Aside from traditional risks that come with an investment into stocks, here are a few more risk factors that apply to pharma companies specifically.

1. Regulatory Issues

One of the key factors in the success of a drug is whether it will be approved by regulatory bodies, such as the FDA or EMA. There's always the possibility that a new drug in development may not be approved, which can cause significant delays or even the failure of the product.

2. Patent Issues

When a drug's patent expires, other companies can begin manufacturing and selling generic versions of the drug, which can significantly reduce the original company's revenue as many tend to outsource this to the middle east or India. This can in turn have a major impact on a company's profits and overall financial stability.

3. Adverse Events

Certain drugs can have unexpected side effects, and when it's the case, the drug may be withdrawn from the market, leading to significant financial losses for the company, and reputational damage or even law suits.

4. Competitions and Innovation

New competitors and advances in technology can make a company's products obsolete and lead to a decline in revenue and profits. Especially the biotechnology sectors has seen rapid growth in the past years. Biotechnology and genetic engineering have allowed for the production of highly targeted and personalized therapies, such as monoclonal antibodies and gene therapies, which have the potential to further revolutionize the treatment of various diseases.

Consider these risk factors before you ultimately decide whether to invest into a stock or not.

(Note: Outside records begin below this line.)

/-- Image loading and committing (R255–R275): the boundary at which this device commits (grid index, block); the staged image; the
configurations made by commits (generation, first block, words), latest first; the load in progress (partition, partition
image) and the image buffer; whether commit_tag has been written since the load began; the ready messages that the root has
received (position − 1, tag) and its request; the tag under which this device has reported ready; whether the claim was late;
queues disabled by a commit and not yet retired; uplink mode and rate in force; the rollback_version of the last whole-device
image committed; the three copies of the configuration; whether an image has been committed since the last reset of any level; the
rollback count being burnt (R262); and the grid index of the last commit made on the running grid, with the configuration that holds
for the lines below it (R272); the banks (unit key, context) that parameter commits have written since the image's (R166). -/
structure ImgRec where
  boundary : Option (Nat × Nat)
  staged : Option Staged
  made : List (Nat × Nat × RegFile)
  loader : Option (Nat × Bool)
  buffer : List Byte
  tagged : Bool
  readies : List (Nat × Nat)
  request : Option CommitReq
  awaiting : Option Nat
  late : Bool
  retiring : List Nat
  upMode : Nat
  upRate : Nat
  rollback : Option Nat
  copies : List CfgCopy
  fresh : Bool
  burning : Option Nat
  before : Option (Nat × RegFile)
  tuned : List (Nat × Nat)
  called : Option (Nat × Bool)
  deriving DecidableEq, Repr

/-- No image loaded. -/
def ImgRec.init : ImgRec :=
  { boundary := none, staged := none, made := [], loader := none, buffer := [], tagged := false, readies := [], request := none
    awaiting := none, late := false, retiring := [], upMode := 0, upRate := 0, rollback := none
    copies := [.init, .init, .init], fresh := false, burning := none, before := none, tuned := [], called := none }

/-- A KMP request sent on over the chain (R297): the uplink it came by, the request, and when. -/
structure KmpRelay where
  uplink : Nat
  msg : KmpMsg
  since : Nat
  deriving DecidableEq, Repr

/-- KMP sessions (R293, R294, R297): the draw of the session nonces; per partition the highest sequence accepted, the sequences
accepted in the window below it (bit i: h − i), and the last sequence sent; the requests relayed and not yet answered; and the partition whose
register write is being carried out (R392). -/
structure KmpRec where
  nonceBase : Nat
  high : List (Nat × Nat)
  seen : List (Nat × Nat)
  sent : List (Nat × Nat)
  relays : List KmpRelay
  asker : Option Nat
  deriving DecidableEq, Repr

/-- The first session. -/
def KmpRec.init : KmpRec := ⟨0, [], [], [], [], none⟩

/-- What the boot record gave (R419, R420): whether a copy was intact, P0's boot key, and the image slot tried first. -/
structure BootRec where
  intact : Bool
  key : Option (BitVec 256)
  imgSlot : Nat
  deriving DecidableEq, Repr
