-- ==== Sys2Proof/Machine/Flags.lean ====
section
/-! DEFINITION. Blemish flags (R43, R45) and the codes of completion causes and record kinds (R366, R367). -/

namespace Sys2Proof.Machine

/-- No blemish. -/
def Blemish.clear : Blemish := ⟨false, false⟩
/-- The blemish flags of a mark. -/
def Blemish.of (m : Mark) : Blemish := ⟨suspect m, synthetic m⟩
/-- A computed grain carries the OR of its inputs' flags (R45). -/
def Blemish.or (a b : Blemish) : Blemish := ⟨a.sus || b.sus, a.syn || b.syn⟩
/-- The OR over contributing inputs (R45). -/
def Blemish.all (bs : List Blemish) : Blemish := bs.foldl Blemish.or Blemish.clear
/-- A mark with these flags. -/
def Blemish.mark (b : Blemish) (code : Nat) : Mark := Machine.mark b.sus b.syn code

/-- Completion statuses (R366). -/
def stDone : Nat := 0
def stFailed : Nat := 1
def stAborted : Nat := 2

/-- Completion causes (R367). -/
def caGrammar : Nat := 1
def caOversizeLine : Nat := 2
def caLate : Nat := 4
def caTimeout : Nat := 5
def caCount : Nat := 6
def caCrc : Nat := 7
def caLength : Nat := 8
def caOverrun : Nat := 9
def caOverspeed : Nat := 10
def caResidue : Nat := 11
def caMosaicGap : Nat := 12
def caNack : Nat := 13
def caBusTimeout : Nat := 14
def caReadback : Nat := 15
def caRetry : Nat := 16
def caRemoteAccess : Nat := 17
def caLinkDown : Nat := 18
def caOversize : Nat := 19
def caRange : Nat := 20
def caDisabled : Nat := 32
def caCancelled : Nat := 33
def caPartAbort : Nat := 34
def caDrainTimeout : Nat := 35
def caWarmReset : Nat := 36
def caSession : Nat := 37
def caDrained : Nat := 38

/-- KMP status codes (R296). -/
def ksOk : Nat := 0
def ksRange : Nat := 1
def ksEcc : Nat := 2
def ksAlign : Nat := 3
def ksBusy : Nat := 4
def ksUnreachable : Nat := 5
def ksLength : Nat := 6
def ksOpcode : Nat := 7

/-- Line flags of a tag (R47). -/
def lfLate : Nat := 1
def lfDivergent : Nat := 2
def lfIntegrated : Nat := 4
def lfStitched : Nat := 8
def lfResampled : Nat := 16

/-- Is a flag bit set in line flags? -/
def hasFlag (flags f : Nat) : Bool := flags &&& f != 0

end Sys2Proof.Machine
end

Overall, investing in a few promising pharmaceutical stocks can be a great long-term commitment, as the demand for pharmaceuticals is relatively constant and the companies are constantly researching and developing new drugs.

The above-mentioned companies, namely AbbVie, Bristol Myers Squibb and Celadon Pharmaceuticals Plc are great options for explore if you’re looking to make a long-term commitment by investing into the the pharmaceutical industry.